# Task objective:
Filter the entries below, keeping every line that has the word "block".

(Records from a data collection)
-- ==== Sys2Proof/Machine/Instances.lean ====
section
/-! DEFINITION. Machine/Instances.lean: any number of instances of the block, sharing nothing (R95, D19). Each has its
own host list and log. Which instance moves next is the argument `k`, so every interleaving is one of these (log
entry 13). -/

namespace Sys2Proof.Machine

/-- The instances side by side. -/
abbrev System := List State

/-- Instance `k` takes one step; a number no instance has moves nothing. -/
def System.stepAt (sys : System) (k : Nat) : Host.Outcome System Fault Refusal :=
  match sys[k]? with
  | none => .next sys
  | some s =>
    match step s with
    | .next t => .next (sys.set k t)
    | .fault f => .fault f
    | .refused r => .refused r

end Sys2Proof.Machine
end

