/-- Every list of commands runs to its end from every state: one response per command, in the order of presentation,
none reordered, merged or dropped, and a faulting command changes no later response (R37, R90, R104, R107). Going on
after a fault is the model's choice (log entry 3). -/
def Obligations.EveryCommandListIsAnsweredInOrder : Prop :=
  ∀ (ws : List CmdWord) (rest : List HostAction) (s : State),
    s.inputs = commandList ws ++ rest →
    core.run ws.length s = .next
      { inputs := rest
        log := s.log ++ ws.map logged
        faultRecord := s.faultRecord ++ (ws.map logged).filterMap LogEntry.faultEntry }

/-- A run succeeds exactly when every word of its list is legal (R107, R50, R51). That a run with a fault comes to its
end, failed, is the model's choice (log entry 3); success is said of an ended run (log entry 18). -/
def Obligations.RunSucceedsIffEveryWordIsLegal : Prop :=
  ∀ ws : List CmdWord, ∃ t : State,
    core.run ws.length (State.startOf ws) = .next t ∧ t = State.endOf ws ∧
    (t.successful = true ↔ ∀ w ∈ ws, legalWord w = true)

/-- A run ends when the host has taken the response to its last command, and not before, whatever uses of RESULT come
after; it is then successful exactly when its fault record is empty, which is when every word is legal, and it is failed
as soon as a fault is recorded. Its observation is the response log (R107). Going on after a fault and saying success of
ended runs are the model's (log entries 3 and 18). -/
def Obligations.RunEndsAtTheLastResponse : Prop :=
  ∀ (ws : List CmdWord) (n k : Nat), k ≤ ws.length → ∃ t : State,
    core.run k { State.reset with inputs := commandList ws ++ List.replicate n .useResult } = .next t ∧
    t.log = (ws.take k).map logged ∧
    (t.ended = true ↔ k = ws.length) ∧
    (t.failed = true ↔ ∃ w ∈ ws.take k, legalWord w = false) ∧
    (t.successful = true ↔ k = ws.length ∧ t.faultRecord = []) ∧
    (t.successful = true ↔ k = ws.length ∧ ∀ w ∈ ws, legalWord w = true)

/-- A host that reorders its own commands reorders only the log (R37, R16). Runs go on after a fault by the model's
choice (log entry 3). -/
def Obligations.ReorderingReordersOnlyTheLog : Prop :=
  ∀ (ws ws' : List CmdWord) (t t' : State), ws.Perm ws' →
    core.run ws.length (State.startOf ws) = .next t → core.run ws'.length (State.startOf ws') = .next t' →
    t.log.Perm t'.log ∧ t.faultRecord.Perm t'.faultRecord ∧ t.successful = t'.successful

/-- Instances share nothing: a step of one leaves every other as it was (R95). That one moves at a time is the model's
choice (log entry 13). -/
def Obligations.InstancesShareNothing : Prop :=
  ∀ (sys sys' : System) (k : Nat), sys.stepAt k = .next sys' →
    sys'.length = sys.length ∧
    (∀ j, j ≠ k → sys'[j]? = sys[j]?) ∧
    (∀ s, sys[k]? = some s → ∃ s', step s = .next s' ∧ sys'[k]? = some s')

/-- RESULT carries a value exactly when FAULT is 0, and FAULT is 0 exactly for a legal word (R15, R86, R50). -/
def Obligations.ResultHasAValueIffNoFault : Prop :=
  ∀ w : CmdWord,
    ((resultPort w).isSome = true ↔ faultPort w = 0#2) ∧ (faultPort w = 0#2 ↔ legalWord w = true)

/-- The host may use RESULT of the last response when FAULT was 0, and that changes nothing; when FAULT was not 0 the
use faults (R86, R106); with no response yet it is refused (the model's choice, log entry 4). -/
def Obligations.UseOfResult : Prop :=
  ∀ (s : State) (rest : List HostAction), s.inputs = .useResult :: rest →
    (∀ w v, s.log.getLast? = some ⟨w, .result v⟩ →
      step s = .next { s with inputs := rest } ∧ s.lastResult = some v) ∧
    (∀ w c, s.log.getLast? = some ⟨w, .fault c⟩ → step s = .fault .resultHasNoValue ∧ s.lastResult = none) ∧
    (s.log = [] → step s = .refused .noResponseYet)

/-- A command with an undriven bit, not held, or whose response is taken early is not admitted, whatever its word (R23,
R103, R104). The order of the checks is the model's choice (log entry 5). -/
def Obligations.ImproperPresentationIsRefused : Prop :=
  ∀ (s : State) (p : Presentation) (rest : List HostAction), s.inputs = .present p :: rest →
    (p.undriven ≠ 0#32 → step s = .refused .undrivenCommandBits) ∧
    (p.undriven = 0#32 → p.conduct = .changedBeforeTaken → step s = .refused .commandNotHeld) ∧
    (p.undriven = 0#32 → p.conduct = .takenBeforeReady → step s = .refused .responseTakenEarly)

/-- For every latency: the host that waits `latency` cycles and holds CMD until then is admitted, any other is not, and
on a combinational block no response is early; an admitted command's response does not depend on the timing (R103,
R104). The reading of the cycles and going on after a fault are the model's (log entries 6 and 3). -/
def Obligations.LatencyChangesNoResponse : Prop :=
  (∀ n u k : Nat, HostConduct.ofCycles n u k = .heldUntilTaken ↔ n ≤ k ∧ k ≤ u) ∧
  (∀ u k : Nat, HostConduct.ofCycles 0 u k ≠ .takenBeforeReady) ∧
  (∀ (s : State) (w : CmdWord) (u k : Nat) (rest : List HostAction),
    s.inputs = .present (.timed w u k) :: rest → Config.latency ≤ k → k ≤ u →
    ∃ s', step s = .next s' ∧ s'.log = s.log ++ [logged w])

/-- With nothing presented the block is idle (the model's choice, log entry 2). -/
def Obligations.IdleStepChangesNothing : Prop :=
  ∀ s : State, s.inputs = [] → step s = .next s

/-- A word placed where the step takes its next command is the command the very next step answers (the model's load of
a command, log entry 1). -/
def Obligations.PlacedWordRunsNext : Prop :=
  ∀ (s : State) (w : CmdWord), step (s.withFetchWord 32 w.toNat) = runWord w { s with inputs := s.inputs.tail }

/-! ### Assembler -/

/-- The expansions and words of the pseudo-instructions, and "A disassembler prints the base instruction" (R55): a word
that decodes to an instruction disassembles to that instruction. Only an illegal word is spelled `.word`, which is the
model's reading (log entry 12). -/
def Obligations.PseudoInstructionsExpand : Prop :=
  (∀ i : Nat, i ≤ 65535 → assemble (.pixtab i) = .ok (BitVec.ofNat 32 (0x01000000 ||| i)) ∧
    expandStmt (.pixtab i) = .decodeRow (i >>> 8) (i &&& 0xFF)) ∧
  (∀ c : Nat, c ≤ 32767 → assemble (.paltab c) = .ok (BitVec.ofNat 32 (0x02000000 ||| c)) ∧
    expandStmt (.paltab c) = .convertColor c) ∧
  (∀ r g b : Nat, r ≤ 31 → g ≤ 31 → b ≤ 31 →
    assemble (.convertRgb r g b) = .ok (BitVec.ofNat 32 (0x02000000 ||| (b <<< 10) ||| (g <<< 5) ||| r)) ∧
    expandStmt (.convertRgb r g b) = .convertColor ((b <<< 10) ||| (g <<< 5) ||| r)) ∧
  (∀ (w : CmdWord) (h l : Plane), decode w = .instr (.decodeRow h l) → disassemble w = .decodeRow h.toNat l.toNat) ∧
  (∀ (w : CmdWord) (c : CgbColor), decode w = .instr (.convertColor c) → disassemble w = .convertColor c.toNat) ∧
  (∀ (w : CmdWord) (f : FaultCode), decode w = .fault f → disassemble w = .word w.toNat) ∧
  (∀ (w : CmdWord) (n : Nat), disassemble w = .word n → ∃ f, decode w = .fault f)

/-- An operand out of its range is an assembly error, for every statement and every operand, and nothing else is (R54). -/
def Obligations.AssemblerRefusesOutOfRange : Prop :=
  (∀ h l : Nat, assemble (.decodeRow h l) = .error .operandOutOfRange ↔ (255 < h ∨ 255 < l)) ∧
  (∀ c : Nat, assemble (.convertColor c) = .error .operandOutOfRange ↔ 32767 < c) ∧
  (∀ i : Nat, assemble (.pixtab i) = .error .operandOutOfRange ↔ 65535 < i) ∧
  (∀ c : Nat, assemble (.paltab c) = .error .operandOutOfRange ↔ 32767 < c) ∧
  (∀ r g b : Nat, assemble (.convertRgb r g b) = .error .operandOutOfRange ↔ (31 < r ∨ 31 < g ∨ 31 < b)) ∧
  (∀ w : Nat, assemble (.word w) = .error .operandOutOfRange ↔ 0xFFFFFFFF < w)

/-- Every 32-bit word, legal or not, is spelled by the text the disassembler prints for it, and assembles back to
itself (R54, R55; the printed number format is the model's choice, log entry 12). -/
def Obligations.DisassemblyAssemblesBack : Prop :=
  ∀ w : CmdWord,
    assemble (disassemble w) = .ok w ∧
    parseLine (disassembleLine w) = .ok (some (disassemble w)) ∧
    assembleLine (disassembleLine w) = .ok (some w)
end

# Result of this task:
/-! DEFINITION. Machine/Instances.lean: any number of instances of the block, sharing nothing (R95, D19). Each has its
on a combinational block no response is early; an admitted command's response does not depend on the timing (R103,
/-- With nothing presented the block is idle (the model's choice, log entry 2). -/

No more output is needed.